# Basset Hound with issues needs rehoming by experienced owner



## costelloe

Hello,

I've been placed in a situation where I decided to rehome a Basset, but the owners lied and under exhaggerated the dogs problems. They said he can be moody, which can summarise any Basset, whereas I'd describe him as aggressive.

We've been told by the vets we should put him down, but I can't bear to do that as 98% he is one of the most loving, placid, gentle dogs I've ever met. Unfortunately the other 2% is an aggressive dog, and I'm not experienced enough to know how to cope with this.

He's a 3 year old Basset, his name is Bentley and I'd say he's quite small for a Basset.

I don't want to put him down, and I'd love to find someone who can help, and I'll discuss everything with them. My ideal checklist would be someone with a few dogs as he responds well to being in a pack, I'd prefer them to not have children especially until he's able to control his aggression.

I've attached a photo, he's infront with the noticeable eyes.

If you're interested or know someone who is, please let me know. You can also email me at [email protected]


----------



## jamie1977

Hope he finds someone able to take him on.

He does have an evil stare :lol:

Fingers crossed for him :thumbup:


----------



## Sled dog hotel

The best people to contact is Basset Hound Breed rescue. These people know the breed, and have the experience to work with him and then find him the most suitable home. 01257 451553 is the main number, but on the website is listed all the national co ordinators in all the various areas.
Welcome to Basset Hound Welfare


----------



## FriendsOfTheAnimalsRCT

Please do contact the above, they will be able to get him a 5* home


----------



## costelloe

Hello, 

I have contacted Basset Hound Rescue already and they have said that with a bite history they wouldn't be able to rehome him. 

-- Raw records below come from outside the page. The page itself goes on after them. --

theorem jnlWritten_steady (s : State) (m a : Nat) (w : Word) (corr : Bool) (hst : Steady tb qu s) :
    Steady tb qu (State.jnlWritten s m a w corr) := by
  unfold State.jnlWritten
  repeat' first
    | with_reducible assumption | intro _ | with_reducible apply storeReg_steady
    | with_reducible apply modJnl_steady | with_reducible apply lookWritten_steady
    | with_reducible apply stageLow_steady | with_reducible apply commitHigh_steady
    | with_reducible apply wcmdWritten_steady | with_reducible apply fcmdWritten_steady
    | with_reducible apply steady_ite

theorem rtcWritten_steady (s : State) (m a : Nat) (w : Word) (hst : Steady tb qu s) :
    Steady tb qu (State.rtcWritten s m a w) := by
  unfold State.rtcWritten
  repeat' first
    | with_reducible assumption | intro _ | with_reducible apply commitTime_steady
    | with_reducible apply stageTime_steady | with_reducible apply fclrWritten_steady
    | with_reducible apply storeReg_steady | with_reducible apply steady_ite

theorem pnlWritten_steady (s : State) (m a : Nat) (w : Word) (hst : Steady tb qu s) :
    Steady tb qu (State.pnlWritten s m a w) := by
  unfold State.pnlWritten
  repeat' first
    | with_reducible assumption | intro _ | with_reducible apply storeReg_steady
    | with_reducible apply panelCtrlWritten_steady | with_reducible apply waveCommitted_steady
    | with_reducible apply steady_ite

theorem mdioRuns_steady (s : State) (w : Word) (hst : Steady tb qu s) :
    Steady tb qu (State.mdioRuns s w) := by
  unfold State.mdioRuns
  repeat' first
    | with_reducible assumption | intro _ | with_reducible apply nextFree_steady
    | with_reducible apply setFld_steady | with_reducible apply steady_ite

theorem netWritten_steady (s : State) (m a : Nat) (w : Word) (hst : Steady tb qu s) :
    Steady tb qu (State.netWritten s m a w) := by
  unfold State.netWritten
  repeat' first
    | with_reducible assumption | intro _ | with_reducible apply acfgWrite_steady
    | with_reducible apply storeReg_steady | with_reducible apply allDown_steady
    | with_reducible apply pcfgWritten_steady | with_reducible apply ccfgWritten_steady
    | with_reducible apply mdioRuns_steady | with_reducible apply steady_ite

theorem updWritten_steady (s : State) (m a : Nat) (w : Word) (hst : Steady tb qu s) :
    Steady tb qu (State.updWritten s m a w) := by
  unfold State.updWritten
  repeat' first
    | with_reducible assumption | intro _ | with_reducible apply updCmdWritten_steady
    | with_reducible apply updDataWritten_steady | with_reducible apply keyWritten_steady
    | with_reducible apply storeReg_steady | with_reducible apply steady_ite

theorem fltWritten_steady (s : State) (m a : Nat) (w : Word) (hst : Steady tb qu s) :
    Steady tb qu (State.fltWritten s m a w) := by
  unfold State.fltWritten
  repeat' first
    | with_reducible assumption | intro _ | with_reducible apply fltCtrlWritten_steady
    | with_reducible apply safeKeyWritten_steady | with_reducible apply storeReg_steady
    | with_reducible apply steady_ite

theorem blockWritten_steady (s : State) (m a : Nat) (w : Word) (corr : Bool) (hst : Steady tb qu s) :
    Steady tb qu (State.blockWritten s m a w corr) := by
  unfold State.blockWritten
  repeat' first
    | with_reducible assumption | intro _ | with_reducible apply rstWritten_steady
    | with_reducible apply storeReg_steady | with_reducible apply fltWritten_steady
    | with_reducible apply rtcWritten_steady | with_reducible apply swtrigWritten_steady
    | with_reducible apply clearWritten_steady | with_reducible apply jnlWritten_steady
    | with_reducible apply mgsWritten_steady | with_reducible apply trmWritten_steady
    | with_reducible apply toptWritten_steady | with_reducible apply excBlockWritten_steady
    | with_reducible apply asyWritten_steady | with_reducible apply hrtWritten_steady
    | with_reducible apply seqCtrlWritten_steady | with_reducible apply laneWritten_steady
    | with_reducible apply tlyCtrlWritten_steady | with_reducible apply trpWritten_steady
    | with_reducible apply pnlWritten_steady | with_reducible apply netWritten_steady
    | with_reducible apply updWritten_steady | with_reducible apply steady_ite

theorem regWritten_steady (s : State) (m a : Nat) (w : Word) (corr : Bool) (hst : Steady tb qu s) :
    Steady tb qu (State.regWritten s m a w corr) := by
  unfold State.regWritten
  repeat' first
    | with_reducible assumption | intro _ | with_reducible apply clearFlags_steady
    | with_reducible apply blockWritten_steady | with_reducible apply steady_ite
    | (simp only [steady_mk, steady_mkCore]) | with_reducible apply steadyOut_next | split

theorem configStage_steady (s : State) (a : Nat) (hst : Steady tb qu s) : Steady tb qu (State.configStage s a) := by
  unfold State.configStage
  repeat' first
    | with_reducible assumption | with_reducible apply setStage_steady | with_reducible apply steady_ite

theorem writeSeen_steady (s : State) (s0 : State) (m a : Nat) (hst : Steady tb qu s) (hst1 : Steady tb qu s0) :
    Steady tb qu (State.writeSeen s s0 m a) := by
  unfold State.writeSeen
  repeat' first
    | with_reducible assumption | intro _ | with_reducible apply watchWrite_steady
    | with_reducible apply configStage_steady
    | with_reducible apply steady_ite

theorem writeRefused_steady (s : State) (m : Nat) (addr : Word) (hst : Steady tb qu s) :
    Steady tb qu (State.writeRefused s m addr) := by
  unfold State.writeRefused
  repeat' first
    | with_reducible assumption | intro _ | with_reducible apply busError_steady
    | with_reducible apply skipRestore_steady | with_reducible apply steady_ite

theorem busWriteWith_steady (s : State) (m : Nat) (addr data : Word) (corr : Bool) (hst : Steady tb qu s) :
    Steady tb qu (State.busWriteWith s m addr data corr).1 := by
  unfold State.busWriteWith
  repeat' first
    | with_reducible assumption | intro _ | with_reducible apply regWritten_steady
    | with_reducible apply writeSeen_steady | with_reducible apply writeRefused_steady
    | with_reducible apply steady_ite | with_reducible apply steady_ite_1

theorem busWrite_steady (s : State) (m : Nat) (addr data : Word) (hst : Steady tb qu s) :
    Steady tb qu (State.busWrite s m addr data).1 := by
  unfold State.busWrite
  repeat' first
    | with_reducible assumption | intro _ | with_reducible apply busWriteWith_steady

theorem readEffect_steady (s : State) (m a : Nat) (hst : Steady tb qu s) :
    Steady tb qu (State.readEffect s m a) := by
  unfold State.readEffect
  repeat' first
    | with_reducible assumption | intro _ | with_reducible apply timeRead_steady
    | with_reducible apply wendRead_steady | with_reducible apply steady_ite

theorem busRead_steady (s : State) (m : Nat) (addr : Word) (hst : Steady tb qu s) :
    Steady tb qu (State.busRead s m addr).2.2 := by
  unfold State.busRead
  repeat' first
    | with_reducible assumption | intro _ | with_reducible apply readEffect_steady
    | with_reducible apply busError_steady | with_reducible apply steady_ite
    | with_reducible apply steady_ite_22

theorem masterWrite_steady (s : State) (m : Master) (a : Nat) (w : Word) (hst : Steady tb qu s) :
    SteadyOut tb qu (State.masterWrite s m a w) := by
  unfold State.masterWrite
  repeat' first
    | with_reducible assumption | intro _ | with_reducible apply busWrite_steady | with_reducible apply steady_ite
    | with_reducible apply steadyOut_next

Is there any other sorts of people who can take on dogs such as this?

Thanks


----------



## FriendsOfTheAnimalsRCT

Yes. What area are you in?


----------



## costelloe

We're in West Yorkshire, but we'd be happy to meet anyone who is interested, even if that means we need to travel.


----------



## Sled dog hotel

FriendsOfTheAnimalsRCT said:


> Yes. What area are you in?





costelloe said:


> We're in West Yorkshire, but we'd be happy to meet anyone who is interested, even if that means we need to travel.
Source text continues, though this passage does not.